Source material Start Marker

-- ==== Sys2Proof/Tests/Slice0.lean ====
section
/-! SUPPORT. Tests. Expected results come from 95_test_vectors.md (V<table> #<row>, P<program>) or from the
encodings of 30_encoding.md. The `witness_` theorems show, for each statement that has hypotheses, a
concrete state and operands that meet them, one conjunct a clause. -/

namespace Sys2Proof.Tests

open Sys2Proof Sys2Proof.Machine

/-- A running machine with `bytes` at `pc`, `PLEN` as given, all else as after reset. -/
def at_ (pc plen : Nat) (bytes : List Byte) : State :=
  { State.reset with mem := writeCells bytes pc [], pc := pc, plen := plen, status := .running }

/-- The same with a call stack. -/
def withStack (k : List Byte) (s : State) : State := { s with stack := k }

/-- The same with one register set. -/
def withReg (i : Fin 8) (v : Byte) (s : State) : State := { s with regs := s.regs.set i v }

/-- One field of the state after a step. -/
def after {α : Type} (s : State) (f : State → α) : Option α :=
  match step s with
  | .next t => some (f t)
  | .fault _ => none
  | .refused _ => none

/-! ### Well-formedness: an ill-formed term for each check -/

theorem test_wellFormed_ldi : ¬ WellFormed (.ldi 8#8 0#8) ∧ WellFormed (.ldi 7#8 255#8) := by decide
theorem test_wellFormed_prn : ¬ WellFormed (.prn 8#8) ∧ WellFormed (.prn 7#8) := by decide
theorem test_wellFormed_mul_first : ¬ WellFormed (.mul 8#8 0#8) := by decide
theorem test_wellFormed_mul_second : ¬ WellFormed (.mul 0#8 8#8) ∧ WellFormed (.mul 7#8 7#8) := by
  decide
theorem test_wellFormed_push : ¬ WellFormed (.push 255#8) ∧ WellFormed (.push 0#8) := by decide
theorem test_wellFormed_pop : ¬ WellFormed (.pop 8#8) ∧ WellFormed (.pop 0#8) := by decide

/-! ### Decoding: the words of 30_encoding.md, written bit by bit (rules R51 and R54) -/

theorem test_decode_hlt : decodeTableWord 8 0b00000001 = some .hlt := by decide
theorem test_decode_ldi :
    decodeTableWord 24 0b11111110_00000101_10000010 = some (.ldi 0b00000101#8 0b11111110#8) := by decide
theorem test_decode_prn : decodeTableWord 16 0b00000011_01000111 = some (.prn 3#8) := by decide
theorem test_decode_mul :
    decodeTableWord 24 0b00000001_00000110_10100010 = some (.mul 6#8 1#8) := by decide
theorem test_decode_push : decodeTableWord 16 0b00000010_01000101 = some (.push 2#8) := by decide
theorem test_decode_pop : decodeTableWord 16 0b11111111_01000110 = some (.pop 255#8) := by decide
theorem test_decode_short_word : decodeTableWord 8 0b10000010 = some (.ldi 0#8 0#8) := by decide
theorem test_decode_illegal :
    decodeTableWord 8 0x00 = none ∧ decodeTableWord 8 0xA0 = none ∧ decodeTableWord 8 0x02 = none := by
  decide
theorem test_decode_missing_operand :
    (match decode [0x82#8, 0x00#8] with | .error e => some e | .ok _ => none) =
      some (.missingOperand .ldi) := by decide
/-- Rule R55: MUL is the one row of class ALU. -/
theorem test_descriptor_class :
    [Mnemonic.hlt, .ldi, .prn, .mul, .push, .pop].map (fun m => (descriptor m).cls) =
      [.general, .general, .general, .alu, .general, .general] := by decide
theorem test_encode : encode (.mul 0#8 1#8) = [0xA2#8, 0x00#8, 0x01#8] := by decide

/-! ### A placed instruction runs as the first one after reset -/

theorem test_place_ldi :
    after (State.reset.withFetchWord 24 0x080082) (fun t => (t.regs[0], t.pc)) = some (8#8, 3) := by
  decide
theorem test_place_hlt :
    after (State.reset.withFetchWord 8 0x01) (fun t => (t.status, t.pc)) = some (.halted, 1) := by decide
theorem test_place_at_end :
    after ((at_ 255 256 []).withFetchWord 16 0x0047) (fun t => (t.out, t.pc)) = some ([0#8], 2) := by
  decide

/-! ### Instructions: at most two vectors each -/

/-- V2 #3. -/
theorem test_hlt_at_255 :
    after (at_ 255 256 [0x01#8]) (fun t => (t.status, t.pc)) = some (.halted, 256) := by decide
/-- V2 #4. -/
theorem test_hlt_keeps_stack :
    after (withStack [5#8] (at_ 0 3 [0x01#8, 0x00#8, 0xFF#8])) (fun t => (t.stack, t.pc)) =
      some ([5#8], 1) := by decide
/-- V1 #17: operands past PLEN are read from the fill. -/
theorem test_ldi_cut_short :
    after (withReg 0 9#8 (at_ 1 2 [0x82#8])) (fun t => (t.regs[0], t.pc, t.status)) =
      some (0#8, 4, .running) := by decide
/-- V1 #10: the second operand lies past the memory. -/
theorem test_ldi_at_254 :
    after (at_ 254 256 [0x82#8, 0x00#8]) (fun t => (t.fault, t.status, t.pc)) =
      some (some (.outOfRange .memory 256), .faulted, 254) := by decide
/-- V4 #2: emissions are appended. -/
theorem test_prn_appends :
    after { at_ 0 2 [0x47#8, 0x03#8] with out := [7#8] } (fun t => (t.out, t.pc)) =
      some ([7#8, 0#8], 2) := by decide
/-- V4 #4: a bad register emits nothing. -/
theorem test_prn_bad_register :
    after (at_ 0 2 [0x47#8, 0x08#8]) (fun t => (t.fault, t.out)) =
      some (some (.outOfRange .register 8), []) := by decide
/-- V5 #9: 255 times 255 leaves 1; the other register stays. -/
theorem test_mul_wraps :
    after (withReg 0 255#8 (withReg 1 255#8 (at_ 6 9 [0xA2#8, 0x00#8, 0x01#8])))
      (fun t => (t.regs[0], t.regs[1], t.pc)) = some (1#8, 255#8, 9) := by decide
/-- V5 #19: the same register twice. -/
theorem test_mul_same_register :
    after (withReg 2 200#8 (at_ 0 3 [0xA2#8, 0x02#8, 0x02#8])) (fun t => t.regs[2]) = some 64#8 := by
  decide
/-- V6 #2: the newest entry is last. -/
theorem test_push_keeps_register :
    after (withReg 2 0xAB#8 (withStack [0x11#8] (at_ 2 4 [0x45#8, 0x02#8])))
      (fun t => (t.stack, t.regs[2], t.sp, t.pc)) = some ([0x11#8, 0xAB#8], 0xAB#8, 2, 4) := by decide
/-- V6 #9: register 7 and the memory are not the stack. -/
theorem test_push_not_in_memory :
    after (withReg 7 0xF4#8 (at_ 0 2 [0x45#8, 0x00#8])) (fun t => (t.regs[7], t.cell 0xF3)) =
      some (0xF4#8, 0#8) := by decide
/-- V6 #3. -/
theorem test_pop_takes_the_top :
    after (withStack [0x11#8, 0x22#8] (at_ 4 6 [0x46#8, 0x03#8])) (fun t => (t.regs[3], t.stack, t.pc)) =
      some (0x22#8, [0x11#8], 6) := by decide
/-- V6 #7: on a bad index the entry is not consumed. -/
theorem test_pop_bad_register :
    after (withStack [9#8] (at_ 5 7 [0x46#8, 0x09#8])) (fun t => (t.fault, t.stack, t.pc)) =
      some (some (.outOfRange .register 9), [9#8], 5) := by decide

Source material End Marker

→ What to do
Please copy, exactly and with nothing else, the lines above beginning at the line that has "(match decode [0x82#8, 0x00#8]" and ending with the line that has "some (some (.outOfRange .register 8), [])".

→ Result of the task
    (match decode [0x82#8, 0x00#8] with | .error e => some e | .ok _ => none) =
      some (.missingOperand .ldi) := by decide
/-- Rule R55: MUL is the one row of class ALU. -/
theorem test_descriptor_class :
    [Mnemonic.hlt, .ldi, .prn, .mul, .push, .pop].map (fun m => (descriptor m).cls) =
      [.general, .general, .general, .alu, .general, .general] := by decide
theorem test_encode : encode (.mul 0#8 1#8) = [0xA2#8, 0x00#8, 0x01#8] := by decide

/-! ### A placed instruction runs as the first one after reset -/

theorem test_place_ldi :
    after (State.reset.withFetchWord 24 0x080082) (fun t => (t.regs[0], t.pc)) = some (8#8, 3) := by
  decide
theorem test_place_hlt :
    after (State.reset.withFetchWord 8 0x01) (fun t => (t.status, t.pc)) = some (.halted, 1) := by decide
theorem test_place_at_end :
    after ((at_ 255 256 []).withFetchWord 16 0x0047) (fun t => (t.out, t.pc)) = some ([0#8], 2) := by
  decide

/-! ### Instructions: at most two vectors each -/

/-- V2 #3. -/
theorem test_hlt_at_255 :
    after (at_ 255 256 [0x01#8]) (fun t => (t.status, t.pc)) = some (.halted, 256) := by decide
/-- V2 #4. -/
theorem test_hlt_keeps_stack :
    after (withStack [5#8] (at_ 0 3 [0x01#8, 0x00#8, 0xFF#8])) (fun t => (t.stack, t.pc)) =
      some ([5#8], 1) := by decide
/-- V1 #17: operands past PLEN are read from the fill. -/
theorem test_ldi_cut_short :
    after (withReg 0 9#8 (at_ 1 2 [0x82#8])) (fun t => (t.regs[0], t.pc, t.status)) =
      some (0#8, 4, .running) := by decide
/-- V1 #10: the second operand lies past the memory. -/
theorem test_ldi_at_254 :
    after (at_ 254 256 [0x82#8, 0x00#8]) (fun t => (t.fault, t.status, t.pc)) =
      some (some (.outOfRange .memory 256), .faulted, 254) := by decide
/-- V4 #2: emissions are appended. -/
theorem test_prn_appends :
    after { at_ 0 2 [0x47#8, 0x03#8] with out := [7#8] } (fun t => (t.out, t.pc)) =
      some ([7#8, 0#8], 2) := by decide
/-- V4 #4: a bad register emits nothing. -/
theorem test_prn_bad_register :
    after (at_ 0 2 [0x47#8, 0x08#8]) (fun t => (t.fault, t.out)) =
      some (some (.outOfRange .register 8), []) := by decide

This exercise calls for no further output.